Let’s think about views for a moment. They’re sometimes referred to as “Virtual Tables” (yes, SQL Books Online, I’m looking at you!)

People who have heard my ~~preaching~~ presenting about writing good T-SQL will have heard me refer to views as “stored sub-queries”. I reject the notion that they’re “virtual tables”. That’s rubbish – they’re treated in by the Query Optimizer as a stored sub-query, and should be referred to as such. The natural extension of this is that an inline table-valued function is a parameterised view, or stored correlated table sub-query. Basically the same as what we see here.

So let’s create it.

CREATE FUNCTION dbo.Top3ProductsBySubcategory(@subcat int) RETURNS TABLE       
AS RETURN(        
SELECT TOP (3) p.Name, SUM(o.OrderQty) AS NumOrdered        
FROM Production.Product AS p        
JOIN Sales.SalesOrderDetail AS o        
ON o.ProductID = p.ProductID        
WHERE p.ProductSubcategoryID = @subcat        
GROUP BY p.ProductID, p.Name        
ORDER BY SUM(o.OrderQty) DESC        
);

CREATE FUNCTION dbo.Top3ProductsBySubcategory(@subcat int) RETURNS TABLE

AS RETURN(

SELECT TOP (3) p.Name, SUM(o.OrderQty) AS NumOrdered

FROM Production.Product AS p

JOIN Sales.SalesOrderDetail AS o

ON o.ProductID = p.ProductID

WHERE p.ProductSubcategoryID = @subcat

GROUP BY p.ProductID, p.Name

ORDER BY SUM(o.OrderQty) DESC

);

Notice I’ve simply changed the correlation hook (s.ProductSubcategoryID) into the parameter. Also note that I’m NOT using BEGIN and END, which would render the function procedural and non-simplifiable. To hear me go on about that in more detail, have a look at the video at http://bit.ly/SimpleRob – a URL I have to thank Farmer Paul for, which will direct you to a presentation I did at SQLBits V, in late 2009. (I figure what Paul meant when he created “Simple Rob” is that I present simple truths that have a profound importance, and not suggesting that I’m ‘simple’ at all. He’s not suggesting that my IQ is low or anything like that. He wouldn’t do that, he’s far too nice a bloke, and my friend. I mean, I know he’s a Kiwi, and Kiwis have a friendly rivalry with Aussies – I think they’re jealous of our weather – but he wouldn’t pick on me like that. Besides, Paul and I are both English originally, he just moved to NZ instead of Australia. Maybe he just enjoys colder weather.)

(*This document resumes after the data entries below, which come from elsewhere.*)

-- ==== Sys2Proof/Laws/State.lean ====
section
/-! SUPPORT. One lemma for each field and each named update of the state, so that no proof unfolds a record update; and the
laws of the values kept for each agent and each register. -/

namespace Sys2Proof.Machine

/-! ### One value for each agent or register -/

/-- Reading back what was stored for an agent. -/
@[simp] theorem ByAgent.get_set_self {α : Type} (p : ByAgent α) (a : HostAgent) (x : α) : (p.set a x).get a = x := by
  cases a <;> rfl

/-- Storing for an agent leaves the others. -/
theorem ByAgent.get_set_ne {α : Type} (p : ByAgent α) {a b : HostAgent} (x : α) (h : b ≠ a) :
    (p.set a x).get b = p.get b := by
  cases a <;> cases b <;> first | rfl | exact absurd rfl h

/-- Storing twice for an agent keeps the second value. -/
@[simp] theorem ByAgent.set_set {α : Type} (p : ByAgent α) (a : HostAgent) (x y : α) : (p.set a x).set a y = p.set a y := by
  cases a <;> rfl

/-- Storing what is there changes nothing. -/
@[simp] theorem ByAgent.set_get_self {α : Type} (p : ByAgent α) (a : HostAgent) : p.set a (p.get a) = p := by
  cases a <;> rfl

/-- Reading back what was stored for a register. -/
@[simp] theorem PerReg.get_set_self {α : Type} (p : PerReg α) (r : Reg) (x : α) : (p.set r x).get r = x := by
  cases r <;> rfl

/-- Storing for a register leaves the others. -/
theorem PerReg.get_set_ne {α : Type} (p : PerReg α) {r q : Reg} (x : α) (h : q ≠ r) : (p.set r x).get q = p.get q := by
  cases r <;> cases q <;> first | rfl | exact absurd rfl h

/-- Storing twice for a register keeps the second value. -/
@[simp] theorem PerReg.set_set {α : Type} (p : PerReg α) (r : Reg) (x y : α) : (p.set r x).set r y = p.set r y := by
  cases r <;> rfl

/-- Storing what is there changes nothing. -/
@[simp] theorem PerReg.set_get_self {α : Type} (p : PerReg α) (r : Reg) : p.set r (p.get r) = p := by
  cases r <;> rfl

/-- The same value for every register. -/
@[simp] theorem PerReg.get_const {α : Type} (x : α) (r : Reg) : (PerReg.const x).get r = x := by cases r <;> rfl

/-- Two families of values are equal when they agree at every register. -/
theorem PerReg.ext_get {α : Type} {p q : PerReg α} (h : ∀ r, p.get r = q.get r) : p = q := by
  cases p; cases q
  simp only [PerReg.mk.injEq]
  exact ⟨h .ctrl, h .status, h .eerd, h .icr, h .ims, h .imc, h .rctl, h .tctl, h .rdbal, h .rdbah, h .rdlen, h .rdh, h .rdt,
    h .tdbal, h .tdbah, h .tdlen, h .tdh, h .tdt, h .ral0, h .rah0⟩

/-! ### Work, results and Register objects -/

@[simp] theorem State.work_setWork (s : State) (a : HostAgent) (w : List Micro) : (s.setWork a w).work a = w := by
  simp [State.work, State.setWork]

@[simp] theorem State.work_setRet (s : State) (a b : HostAgent) (r : Ret) : (s.setRet a r).work b = s.work b := by
  cases a <;> cases b <;> rfl

@[simp] theorem State.ret_setRet (s : State) (a : HostAgent) (r : Ret) : (s.setRet a r).ret a = r := by
  simp [State.ret, State.setRet]

@[simp] theorem State.ret_setWork (s : State) (a b : HostAgent) (w : List Micro) : (s.setWork a w).ret b = s.ret b := by
  cases a <;> cases b <;> rfl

So now my query can become:

SELECT s.Name, TopProds.*       
FROM Production.ProductSubcategory AS s        
OUTER APPLY dbo.Top3ProductsBySubcategory(s.ProductSubcategoryID) AS TopProds        
;

SELECT s.Name, TopProds.*

FROM Production.ProductSubcategory AS s

OUTER APPLY dbo.Top3ProductsBySubcategory(s.ProductSubcategoryID) AS TopProds

;

This executes in exactly the same way, but we’ve contained our logic nicely by storing the sub-query in an inline TVF. Notice the join condition – it’s buried inside the function, abstracted away, and yet completely simplifiable by the Query Optimizer. It’s still very much a join – if you were to look at the execution plan, you’d see a Nested Loop (Left Outer Join), with a Seek Predicate being used further down. (I’ve created indexes to help, of course.) You should be able to click on the image to see it in more detail.

I really could keep going about APPLY, and talk about a bunch of other uses for it, but I’ll leave that for another time.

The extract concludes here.